Ketamine’s role has shifted plenty since its initial discovery in the 1960s. It was first (and continues to be) used as an anesthetic, sedative, and painkiller for both animals and people. But by the 1970s, people realized it could also be a recreational drug if snorted in powder form to create a psychedelic high. More recently, doctors have been successfully using low doses of ketamine to treat patients whose depression doesn’t respond to other treatments.
Because ketamine’s effects are much faster-acting than existing antidepressants, which can take four to six weeks to alleviate symptoms, doctors have also theorized that it could quickly help people in the middle of a serious depressive crisis who are experiencing suicidal thoughts.
Currently, though, ketamine isn’t officially approved as a depression treatment. And its beneficial effects are only reliably apparent when given through an IV infusion. Janssen Pharmaceutica, a pharmaceutical company under the umbrella of Johnson and Johnson, has been trying to develop a nasal spray version of ketamine, called esketamine.
In their latest study, Janssen scientists collaborated with the Yale School of Medicine to test out the nasal spray drug in a double-blinded, randomized, placebo-controlled trial.
Across 11 different study sites, researchers recruited 68 severely depressed patients who were at immediate risk of suicide. The patients, admitted to an inpatient psychiatric unit, were given standard antidepressant treatment. But they were also randomized to receive twice-weekly nasal spray doses of esketamine or a placebo for 24 days.
Much like in other trials that involved ketamine infusion, the researchers found that patients who received esketamine experienced a greater reduction of suicidal thoughts and depressive symptoms within four hours of treatment compared to placebo patients. And the difference was largest between the groups within 24 hours.
“These findings may reflect a promising breakthrough in the clinical management of a potentially lethal condition for which there are no approved pharmacotherapies,” the authors wrote.

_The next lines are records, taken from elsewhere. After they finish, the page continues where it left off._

/-! ### setUtile -/

@[simp] theorem State.setUtile_pending (s : State) (t : Nat) (x : UmpTile) : (s.setUtile t x).pending = s.pending := rfl
@[simp] theorem State.setUtile_freeIx (s : State) (t : Nat) (x : UmpTile) : (s.setUtile t x).freeIx = s.freeIx := rfl
@[simp] theorem State.setUtile_fuses (s : State) (t : Nat) (x : UmpTile) : (s.setUtile t x).fuses = s.fuses := rfl
@[simp] theorem State.setUtile_tiles (s : State) (t : Nat) (x : UmpTile) : (s.setUtile t x).tiles = s.tiles := rfl
@[simp] theorem State.setUtile_tileCe (s : State) (t : Nat) (x : UmpTile) : (s.setUtile t x).tileCe = s.tileCe := rfl
@[simp] theorem State.setUtile_tileUe (s : State) (t : Nat) (x : UmpTile) : (s.setUtile t x).tileUe = s.tileUe := rfl
@[simp] theorem State.setUtile_parts (s : State) (t : Nat) (x : UmpTile) : (s.setUtile t x).parts = s.parts := rfl
@[simp] theorem State.setUtile_ctxs (s : State) (t : Nat) (x : UmpTile) : (s.setUtile t x).ctxs = s.ctxs := rfl
@[simp] theorem State.setUtile_stks (s : State) (t : Nat) (x : UmpTile) : (s.setUtile t x).stks = s.stks := rfl
@[simp] theorem State.setUtile_hbm (s : State) (t : Nat) (x : UmpTile) : (s.setUtile t x).hbm = s.hbm := rfl
@[simp] theorem State.setUtile_lineErr (s : State) (t : Nat) (x : UmpTile) : (s.setUtile t x).lineErr = s.lineErr := rfl
@[simp] theorem State.setUtile_frames (s : State) (t : Nat) (x : UmpTile) : (s.setUtile t x).frames = s.frames := rfl
@[simp] theorem State.setUtile_fcResult (s : State) (t : Nat) (x : UmpTile) : (s.setUtile t x).fcResult = s.fcResult := rfl
@[simp] theorem State.setUtile_fcState (s : State) (t : Nat) (x : UmpTile) : (s.setUtile t x).fcState = s.fcState := rfl
@[simp] theorem State.setUtile_fcScrub (s : State) (t : Nat) (x : UmpTile) : (s.setUtile t x).fcScrub = s.fcScrub := rfl
@[simp] theorem State.setUtile_fcOwner (s : State) (t : Nat) (x : UmpTile) : (s.setUtile t x).fcOwner = s.fcOwner := rfl
@[simp] theorem State.setUtile_btiCtx (s : State) (t : Nat) (x : UmpTile) : (s.setUtile t x).btiCtx = s.btiCtx := rfl
@[simp] theorem State.setUtile_btiPage (s : State) (t : Nat) (x : UmpTile) : (s.setUtile t x).btiPage = s.btiPage := rfl
@[simp] theorem State.setUtile_btiAll (s : State) (t : Nat) (x : UmpTile) : (s.setUtile t x).btiAll = s.btiAll := rfl
@[simp] theorem State.setUtile_btiGo (s : State) (t : Nat) (x : UmpTile) : (s.setUtile t x).btiGo = s.btiGo := rfl
@[simp] theorem State.setUtile_btiNow (s : State) (t : Nat) (x : UmpTile) : (s.setUtile t x).btiNow = s.btiNow := rfl
@[simp] theorem State.setUtile_passMark (s : State) (t : Nat) (x : UmpTile) : (s.setUtile t x).passMark = s.passMark := rfl
@[simp] theorem State.setUtile_tcache (s : State) (t : Nat) (x : UmpTile) : (s.setUtile t x).tcache = s.tcache := rfl
@[simp] theorem State.setUtile_wfCtx (s : State) (t : Nat) (x : UmpTile) : (s.setUtile t x).wfCtx = s.wfCtx := rfl
@[simp] theorem State.setUtile_wfCode (s : State) (t : Nat) (x : UmpTile) : (s.setUtile t x).wfCode = s.wfCode := rfl
@[simp] theorem State.setUtile_wfAddr (s : State) (t : Nat) (x : UmpTile) : (s.setUtile t x).wfAddr = s.wfAddr := rfl
@[simp] theorem State.setUtile_weir (s : State) (t : Nat) (x : UmpTile) : (s.setUtile t x).weir = s.weir := rfl
@[simp] theorem State.setUtile_atoms (s : State) (t : Nat) (x : UmpTile) : (s.setUtile t x).atoms = s.atoms := rfl
@[simp] theorem State.setUtile_spills (s : State) (t : Nat) (x : UmpTile) : (s.setUtile t x).spills = s.spills := rfl
@[simp] theorem State.setUtile_berthResult (s : State) (t : Nat) (x : UmpTile) : (s.setUtile t x).berthResult = s.berthResult := rfl
@[simp] theorem State.setUtile_berthQuery (s : State) (t : Nat) (x : UmpTile) : (s.setUtile t x).berthQuery = s.berthQuery := rfl
@[simp] theorem State.setUtile_defCrewMw (s : State) (t : Nat) (x : UmpTile) : (s.setUtile t x).defCrewMw = s.defCrewMw := rfl
@[simp] theorem State.setUtile_passUs (s : State) (t : Nat) (x : UmpTile) : (s.setUtile t x).passUs = s.passUs := rfl
@[simp] theorem State.setUtile_cntInfeasible (s : State) (t : Nat) (x : UmpTile) : (s.setUtile t x).cntInfeasible = s.cntInfeasible := rfl
@[simp] theorem State.setUtile_cntAdmitted (s : State) (t : Nat) (x : UmpTile) : (s.setUtile t x).cntAdmitted = s.cntAdmitted := rfl
@[simp] theorem State.setUtile_cntOverrun (s : State) (t : Nat) (x : UmpTile) : (s.setUtile t x).cntOverrun = s.cntOverrun := rfl
@[simp] theorem State.setUtile_fab (s : State) (t : Nat) (x : UmpTile) : (s.setUtile t x).fab = s.fab := rfl
@[simp] theorem State.setUtile_stroke (s : State) (t : Nat) (x : UmpTile) : (s.setUtile t x).stroke = s.stroke := rfl
@[simp] theorem State.setUtile_pwr (s : State) (t : Nat) (x : UmpTile) : (s.setUtile t x).pwr = s.pwr := rfl
@[simp] theorem State.setUtile_rst (s : State) (t : Nat) (x : UmpTile) : (s.setUtile t x).rst = s.rst := rfl
@[simp] theorem State.setUtile_boot (s : State) (t : Nat) (x : UmpTile) : (s.setUtile t x).boot = s.boot := rfl
@[simp] theorem State.setUtile_host (s : State) (t : Nat) (x : UmpTile) : (s.setUtile t x).host = s.host := rfl
@[simp] theorem State.setUtile_card (s : State) (t : Nat) (x : UmpTile) : (s.setUtile t x).card = s.card := rfl
@[simp] theorem State.setUtile_rack (s : State) (t : Nat) (x : UmpTile) : (s.setUtile t x).rack = s.rack := rfl
@[simp] theorem State.setUtile_flash (s : State) (t : Nat) (x : UmpTile) : (s.setUtile t x).flash = s.flash := rfl
@[simp] theorem State.setUtile_evLogNext (s : State) (t : Nat) (x : UmpTile) : (s.setUtile t x).evLogNext = s.evLogNext := rfl
@[simp] theorem State.setUtile_hostMem (s : State) (t : Nat) (x : UmpTile) : (s.setUtile t x).hostMem = s.hostMem := rfl
@[simp] theorem State.setUtile_hostData (s : State) (t : Nat) (x : UmpTile) : (s.setUtile t x).hostData = s.hostData := rfl
@[simp] theorem State.setUtile_msix (s : State) (t : Nat) (x : UmpTile) : (s.setUtile t x).msix = s.msix := rfl
@[simp] theorem State.setUtile_sent (s : State) (t : Nat) (x : UmpTile) : (s.setUtile t x).sent = s.sent := rfl
@[simp] theorem State.setUtile_naks (s : State) (t : Nat) (x : UmpTile) : (s.setUtile t x).naks = s.naks := rfl
@[simp] theorem State.setUtile_markers (s : State) (t : Nat) (x : UmpTile) : (s.setUtile t x).markers = s.markers := rfl
@[simp] theorem State.setUtile_mgmt (s : State) (t : Nat) (x : UmpTile) : (s.setUtile t x).mgmt = s.mgmt := rfl
@[simp] theorem State.setUtile_cardOut (s : State) (t : Nat) (x : UmpTile) : (s.setUtile t x).cardOut = s.cardOut := rfl
@[simp] theorem State.setUtile_rackLimits (s : State) (t : Nat) (x : UmpTile) : (s.setUtile t x).rackLimits = s.rackLimits := rfl
@[simp] theorem State.setUtile_platform (s : State) (t : Nat) (x : UmpTile) : (s.setUtile t x).platform = s.platform := rfl
@[simp] theorem State.setUtile_snoops (s : State) (t : Nat) (x : UmpTile) : (s.setUtile t x).snoops = s.snoops := rfl
@[simp] theorem State.setUtile_tile (s : State) (t : Nat) (x : UmpTile) (j : Nat) : (s.setUtile t x).tile j = s.tile j := rfl
@[simp] theorem State.setUtile_part (s : State) (t : Nat) (x : UmpTile) (j : Nat) : (s.setUtile t x).part j = s.part j := rfl
@[simp] theorem State.setUtile_ctx (s : State) (t : Nat) (x : UmpTile) (j : Nat) : (s.setUtile t x).ctx j = s.ctx j := rfl
@[simp] theorem State.setUtile_stk (s : State) (t : Nat) (x : UmpTile) (j : Nat) : (s.setUtile t x).stk j = s.stk j := rfl
@[simp] theorem State.setUtile_frame (s : State) (t : Nat) (x : UmpTile) (j : Nat) : (s.setUtile t x).frame j = s.frame j := rfl
@[simp] theorem State.setUtile_port (s : State) (t : Nat) (x : UmpTile) (j : Nat) : (s.setUtile t x).port j = s.port j := rfl
@[simp] theorem State.setUtile_crew (s : State) (t : Nat) (x : UmpTile) (j : Nat) : (s.setUtile t x).crew j = s.crew j := rfl
@[simp] theorem State.setUtile_now (s : State) (t : Nat) (x : UmpTile) : (s.setUtile t x).now = s.now := rfl
@[simp] theorem State.setUtile_alive (s : State) (t : Nat) (x : UmpTile) : (s.setUtile t x).alive = s.alive := rfl
theorem State.setUtile_utile_ite (s : State) (t : Nat) (x : UmpTile) (j : Nat) : (s.setUtile t x).utile j = if j = t then x else s.utile j :=
  Tbl.look_put _ _ _ _ _
@[simp] theorem State.setUtile_utile_same (s : State) (t : Nat) (x : UmpTile) : (s.setUtile t x).utile t = x := Tbl.look_put_same _ _ _ _
theorem State.setUtile_utile_other (s : State) (t : Nat) (x : UmpTile) (j : Nat) (h : j ≠ t) : (s.setUtile t x).utile j = s.utile j :=
  Tbl.look_put_other _ _ _ h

As the authors themselves point out, however, Phase II trials are only intended as a proof-of-concept. But a Phase III trial of esketamine, which examines safety and efficacy in a larger group of patients and is needed for final FDA approval, is already underway.
But though plenty of doctors and patients are excited about the potential of ketamine, many are also nervous about the unintended consequences of expanding ketamine use.
In an accompanying editorial—co-written by 20 members of the editorial board of the journal—the authors invoked the specter of the opioid crisis as a worst-case scenario for what could happen.
“The history of pharmacology includes many life-saving drugs. However, it is also replete with examples of drugs whose abuse has outweighed their intended therapeutic effect,” they wrote. “The most recent example is oxycodone, which was developed as an alternative to older abused opioids and then heavily promoted to protect patients from pain after medical and dental procedures.”
As it has now become apparent, the manufacturers of oxycodone, Purdue Pharma, willfully misled doctors and the public about the drug’s addictive potential. The greater availability and access to oxycodone and similar painkillers then helped spark the first wave of the crisis beginning in the late 1990s.
The doses of ketamine given in infusion therapy are less potent than a person would take recreationally to get a high, but the editorial authors noted there have already been reports of depression patients becoming dependent and trying to abuse the drug. Some have shopped around for infusion clinics that will let them dose repeatedly and/or without supervision; others have become addicted to nasal spray formulations of ketamine. And supplies of ketamine used for anesthesia are already being sold illicitly. These risks could only become greater with an easily obtained version like esketamine, they warn.
Adding to that, ketamine isn’t a miracle drug for depression either. About 50 percent to 60 percent of patients respond to it, and even in these individuals, its unique effects don’t last long. In the current study, though esketamine patients felt less depressed and suicidal than they did in the beginning, they ultimately weren’t any better off than the placebo plus standard treatment group by the end of the 24 days. There were no signs of ketamine dependence in their study sample, the researchers said.
Far from shutting the door on ketamine entirely, the editorial authors instead advocate that a framework for safe treatment be established now, before the genie is completely out of the bottle. Doctors and hospitals could be required to only let patients use esketamine under their direct supervision, they suggested. Or, similar to opioid prescriptions now, patients could have their ketamine prescriptions recorded in a nationwide registry, to prevent people from visiting multiple doctors to get more doses.
These steps “would not be intended to deny therapeutic help to patients with significant need,” the authors wrote. “Rather, the aim is to establish the risk for abuse and the framework within which that treatment will continue to be available to those with need, while the population that is at risk for abuse is protected from an epidemic of misuse.”